Take every line from the entries below that includes the word "what" and copy it.

:: Records supplied ::

-- ==== Sys2Proof/Laws/Frames.lean ====
section
/-! SUPPORT. The fields that each shared operation leaves as they stand, where the operation branches or runs over a list: what
it may write is what no lemma here says it keeps. -/

namespace Sys2Proof.Machine

/-! ### checkCompletion -/

@[simp] theorem State.checkCompletion_points (s : State) (c : Nat) :
    (s.checkCompletion c).points = s.points := by
  unfold State.checkCompletion; repeat' (first | split | dsimp only)
  all_goals (try simp)
@[simp] theorem State.checkCompletion_inputMap (s : State) (c : Nat) :
    (s.checkCompletion c).inputMap = s.inputMap := by
  unfold State.checkCompletion; repeat' (first | split | dsimp only)
  all_goals (try simp)
@[simp] theorem State.checkCompletion_masks (s : State) (c : Nat) :
    (s.checkCompletion c).masks = s.masks := by
  unfold State.checkCompletion; repeat' (first | split | dsimp only)
  all_goals (try simp)
@[simp] theorem State.checkCompletion_audio (s : State) (c : Nat) :
    (s.checkCompletion c).audio = s.audio := by
  unfold State.checkCompletion; repeat' (first | split | dsimp only)
  all_goals (try simp)
@[simp] theorem State.checkCompletion_slots (s : State) (c : Nat) :
    (s.checkCompletion c).slots = s.slots := by
  unfold State.checkCompletion; repeat' (first | split | dsimp only)
  all_goals (try simp)
@[simp] theorem State.checkCompletion_store (s : State) (c : Nat) :
    (s.checkCompletion c).store = s.store := by
  unfold State.checkCompletion; repeat' (first | split | dsimp only)
  all_goals (try simp)
@[simp] theorem State.checkCompletion_zones (s : State) (c : Nat) :
    (s.checkCompletion c).zones = s.zones := by
  unfold State.checkCompletion; repeat' (first | split | dsimp only)
  all_goals (try simp)
@[simp] theorem State.checkCompletion_calls (s : State) (c : Nat) :
    (s.checkCompletion c).calls = s.calls := by
  unfold State.checkCompletion; repeat' (first | split | dsimp only)
  all_goals (try simp)
@[simp] theorem State.checkCompletion_watch (s : State) (c : Nat) :
    (s.checkCompletion c).watch = s.watch := by
  unfold State.checkCompletion; repeat' (first | split | dsimp only)
  all_goals (try simp)
@[simp] theorem State.checkCompletion_record (s : State) (c : Nat) :
    (s.checkCompletion c).record = s.record := by
  unfold State.checkCompletion; repeat' (first | split | dsimp only)
  all_goals (try simp)
@[simp] theorem State.checkCompletion_staging (s : State) (c : Nat) :
    (s.checkCompletion c).staging = s.staging := by
  unfold State.checkCompletion; repeat' (first | split | dsimp only)
  all_goals (try simp)
@[simp] theorem State.checkCompletion_causes (s : State) (c : Nat) :
    (s.checkCompletion c).causes = s.causes := by
  unfold State.checkCompletion; repeat' (first | split | dsimp only)
  all_goals (try simp)
@[simp] theorem State.checkCompletion_timeBase (s : State) (c : Nat) :
    (s.checkCompletion c).timeBase = s.timeBase := by
  unfold State.checkCompletion; repeat' (first | split | dsimp only)
  all_goals (try simp)
@[simp] theorem State.checkCompletion_pending (s : State) (c : Nat) :
    (s.checkCompletion c).pending = s.pending := by
  unfold State.checkCompletion; repeat' (first | split | dsimp only)
  all_goals (try simp)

:::

▶ **Solution to this exercise**:
/-! SUPPORT. The fields that each shared operation leaves as they stand, where the operation branches or runs over a list: what
it may write is what no lemma here says it keeps. -/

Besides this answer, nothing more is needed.